# Question about power adapters, specifically 12V - 500mA



## jproffer (Feb 19, 2005)

This would be kind of a cross forum question I guess, but it has more to do with the electrical side than the other, so here goes....

I have a jump starter and have lost the original charger. The unit says it needs 12V-500mA...I know I could just buy one that's exactly that, and I will if I need to, but I dug around the house and found a couple that are close to what it needs. Found one that is a multi-voltage charger, 1200mA max...the lowest voltage it puts out is 3, so I'm assuming at 12V it would be 300mA. I also have one that is 12V-1A. So now finally to the question....

Would it be better to use (if either) the 12V-1A charger because the J/S is only going to draw what it needs no matter what the charger CAN put out?....or would it be better to use the (dial-a-voltage) 12V-300mA charger because it isn't over the J/S's rated amperage?

If you think it would be bad for the unit to use either one of them, I'll go buy a 12V-500mA charger...they're not expensive, but I figured since I already have these............


----------



## SemiRetiredEL (Nov 24, 2009)

I would go w/ the 12v 1A. You never know how their voltage selector will react to a 12V 1/2A load.


----------



## jproffer (Feb 19, 2005)

Sounds good....and makes sense. 

So is it safe to assume that the J/S will only draw whatever it needs??

I know in home elec. if you plug an appliance that only needs 5A into a 15A receptacle.....it only draws what it needs.......but is a DC battery pack the same?

Assuming that, theoretically I could use a 12V-5A or 10A and it wouldn't hurt anything?? Just thinking outloud....am I understanding correctly?


----------



## WarriorWithWood (Jun 30, 2007)

yes.


----------



## jproffer (Feb 19, 2005)

Good deal....I'll use the 1A.

Thank you gentlemen :thumbsup:


----------



## jproffer (Feb 19, 2005)

OK...another question regarding the same situation....

I also have (found) a 13.5V - 500mA charger...so now I'm wondering which is better...to be over a little on the voltage, or over a little on the amperage.?

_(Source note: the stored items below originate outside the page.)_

-- ==== Sys2Proof/Machine/Dispatch.lean ====
section
/-! DEFINITION. One arm per command. -/

namespace Sys2Proof.Machine
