-- ==== Sys2Proof/Machine/Step.lean ====
section
/-! DEFINITION. One step: the command at the front of the queue, or, when none waits, one tick of the system clock. -/

namespace Sys2Proof.Machine

/-- Take the command at the front of the queue and run it with the rest of the queue; with no command waiting, time passes by
one SCLK (R301; log entry 5). -/
def step (s : State) : Host.Outcome State Fault Refusal :=
  match s.pending with
  | c :: rest => exec c { s with pending := rest }
  | [] => .next s.tick

/-- `s` with the command a word of the table spells at the front of its queue; unchanged where it spells none (log entry 9). -/
def State.withFetchWord (s : State) (nbits w : Nat) : State :=
  match Sys2Proof.decodeTableWord nbits w with
  | some c => { s with pending := c :: s.pending }
  | none => s

end Sys2Proof.Machine
end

Am I putting too much thought into this? LOL, probably so......just curious which is better as a general rule (short of having the exact right output).


----------



## Tinstaafl (Jan 6, 2008)

The big question I don't see being asked/answered here, is whether you need a _charger_ or a _power supply_.

Most commonly, the "wall wart" is just a power supply, and any charging circuitry is located in the device to be charged. If that's the case here, an extra volt or so, or excess current capacity would be quite acceptable. You just don't want to go smaller on either number. :thumbsup:


----------



## jproffer (Feb 19, 2005)

> The big question I don't see being asked/answered here, is whether you need a charger or a power supply.

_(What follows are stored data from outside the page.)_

/-- The function reset `x` is over: it is no longer listed, and `FRST_STATUS` names it with its result (Table 15.15). -/
structure ResetOver (s : State) (x : FuncReset) (u : State) : Prop where
  gone : u.findReset x.func x.unit = none
  result : u.fld F.frstStatus.lastResult = if x.forced then 1 else 0
  func : u.fld F.frstStatus.lastFunc = x.func
  unit : u.fld F.frstStatus.lastUnit = x.unit

/-- Unit `i` of a unit field is ready. -/
def State.unitUp (s : State) (f : Fld) (i : Nat) : Bool := s.bit ⟨f.reg, f.lo + i, 1⟩


/-! ### The firmware complex -/

/-- A 64-bit counter has counted one more (R277). -/
def CountsReg (s u : State) (k : Nat) : Prop := (u.reg k).toNat = min ((s.reg k).toNat + 1) (2 ^ 64 - 1)

/-- A level-1 restart of core `n` has begun (R351): the core alone is down, with the cause and the count recorded. -/
structure Restarts (s : State) (n cause : Nat) (u : State) : Prop where
  state : u.coreState n = 3
  cause : u.fld (F.coreStatus.lastCause n) = cause
  counts : CountsReg s u (R.coreRestartCount n)
  unready : u.unitUp F.unitReady.fwCores n = false
  unloaded : (u.fwCore n).loaded = false
  mem : SameBytes s u

/-- The contexts that the loss of core `n` stops (Table 13.13). -/
def State.lostWith (s : State) (n c : Nat) : Prop := n = 0 ∨ n = 1 ∨ (n = 2 ∧ s.bit (F.sweepCtl.enable c) = true) ∨ (n = 3 ∧ s.layers c ≠ [])

/-- Core `n` is in level 2 (R354): the contexts of Table 13.13 are stopped, each with an entry on its event ring, and but for a module-fatal loss
the others run on. -/
structure LevelTwo (s : State) (n cause : Nat) (u : State) : Prop where
  state : u.coreState n = 4
  cause : u.fld (F.coreStatus.lastCause n) = cause
  boot : u.fld F.bootState.state = 7
  stops : ∀ c, c < 8 → (s.ctx c).running = true → s.lostWith n c → (u.ctx c).running = false ∧ (u.ctx c).halted = true
    ∧ (above (s.ring c).eqTail (s.ring c).eqHead < 8192 → (u.ring c).eqTail = next32 (s.ring c).eqTail)
  others : n ≠ 0 → n ≠ 4 → ∀ c, c < 8 → ¬ s.lostWith n c → (u.ctx c).running = (s.ctx c).running
  unready : u.unitUp F.unitReady.fwCores n = false

/-- F5 answers on the console with `text` in a line of its own (R358): it goes out at once when output is on and none waits before it; with
output off it joins the lines in the buffer, the oldest of which are lost when all do not fit 8 KiB. -/
structure Tells (s : State) (text : List Byte) (u : State) : Prop where
  on : s.bit F.conCtl.txEn = true → s.boot.lines = [] → u = { s with out := s.out ++ [.console (s.conText text)] }
  off : s.bit F.conCtl.txEn = false → (s.conBytes ++ s.conText text).length ≤ 8192 →
    u.conBytes = s.conBytes ++ s.conText text ∧ u.boot.lines = s.boot.lines ++ [(s.conText text).length]
    ∧ u.fld F.conStatus.bytes = (s.conBytes ++ s.conText text).length ∧ u.bit F.conStatus.ovf = s.bit F.conStatus.ovf
  full : s.bit F.conCtl.txEn = false → 8192 < (s.conBytes ++ s.conText text).length → (s.conText text).length ≤ 8192 →
    (∃ k, u.conBytes = (s.conBytes ++ s.conText text).drop k) ∧ u.conBytes.length ≤ 8192 ∧ u.bit F.conStatus.ovf = true
  regs : RegsBut s u [R.conStatus]
  mem : BytesBut s u conBase 8192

Hmmmm....good question.....I think I know what you mean...a power supply would be similar to one for a laptop right?...one cord going in, then the magical box does it's thing, then another cord coming out.

I have what is shown in the picture...if I'm thinking right, the transformer is contained in the box or "wall-wart" as you called it (I like it BTW, lol).

Mine isn't exactly what is shown, the ones I have are either 12V or 13.5V and either 300, 500, or 1000 mA.


And to add this to the mix....that is what I have now. I don't remember what the J/S came with originally, but I would imagine it was similar to the one shown.


----------



## Tinstaafl (Jan 6, 2008)

jproffer said:


> Hmmmm....good question.....I think I know what you mean...a power supply would be similar to one for a laptop right?...one cord going in, then the magical box does it's thing, then another cord coming out.


A laptop/notebook power supply is similar in function to the pic you show, but normally has extra circuitry in it to produce well regulated and smooth DC. Wall warts (as in the pic) generally contain nothing more than a transformer and 2-4 diodes, producing "rough" DC.

If your starter:

(A) Has a jack labeled 12V/500ma
(B) Came with a wall wart like the pic

Then you can use a wall wart that provides 12-14V and 500 ma or more. The starter will contain internal circuitry to regulate the charging _current_, which is the critical element rather than voltage alone.

And yes, you're overthinking it. :thumbsup:


----------



## jproffer (Feb 19, 2005)

> And yes, you're overthinking it.


I figured I was...just seeking general info. Not that I want to mess up the J/S either, but was more interested in if my thinking was correct....(that amperage is a PULL by the device being charged....instead of a PUSH to the device - situation)

Thanks to all of you for the insight :thumbup:


----------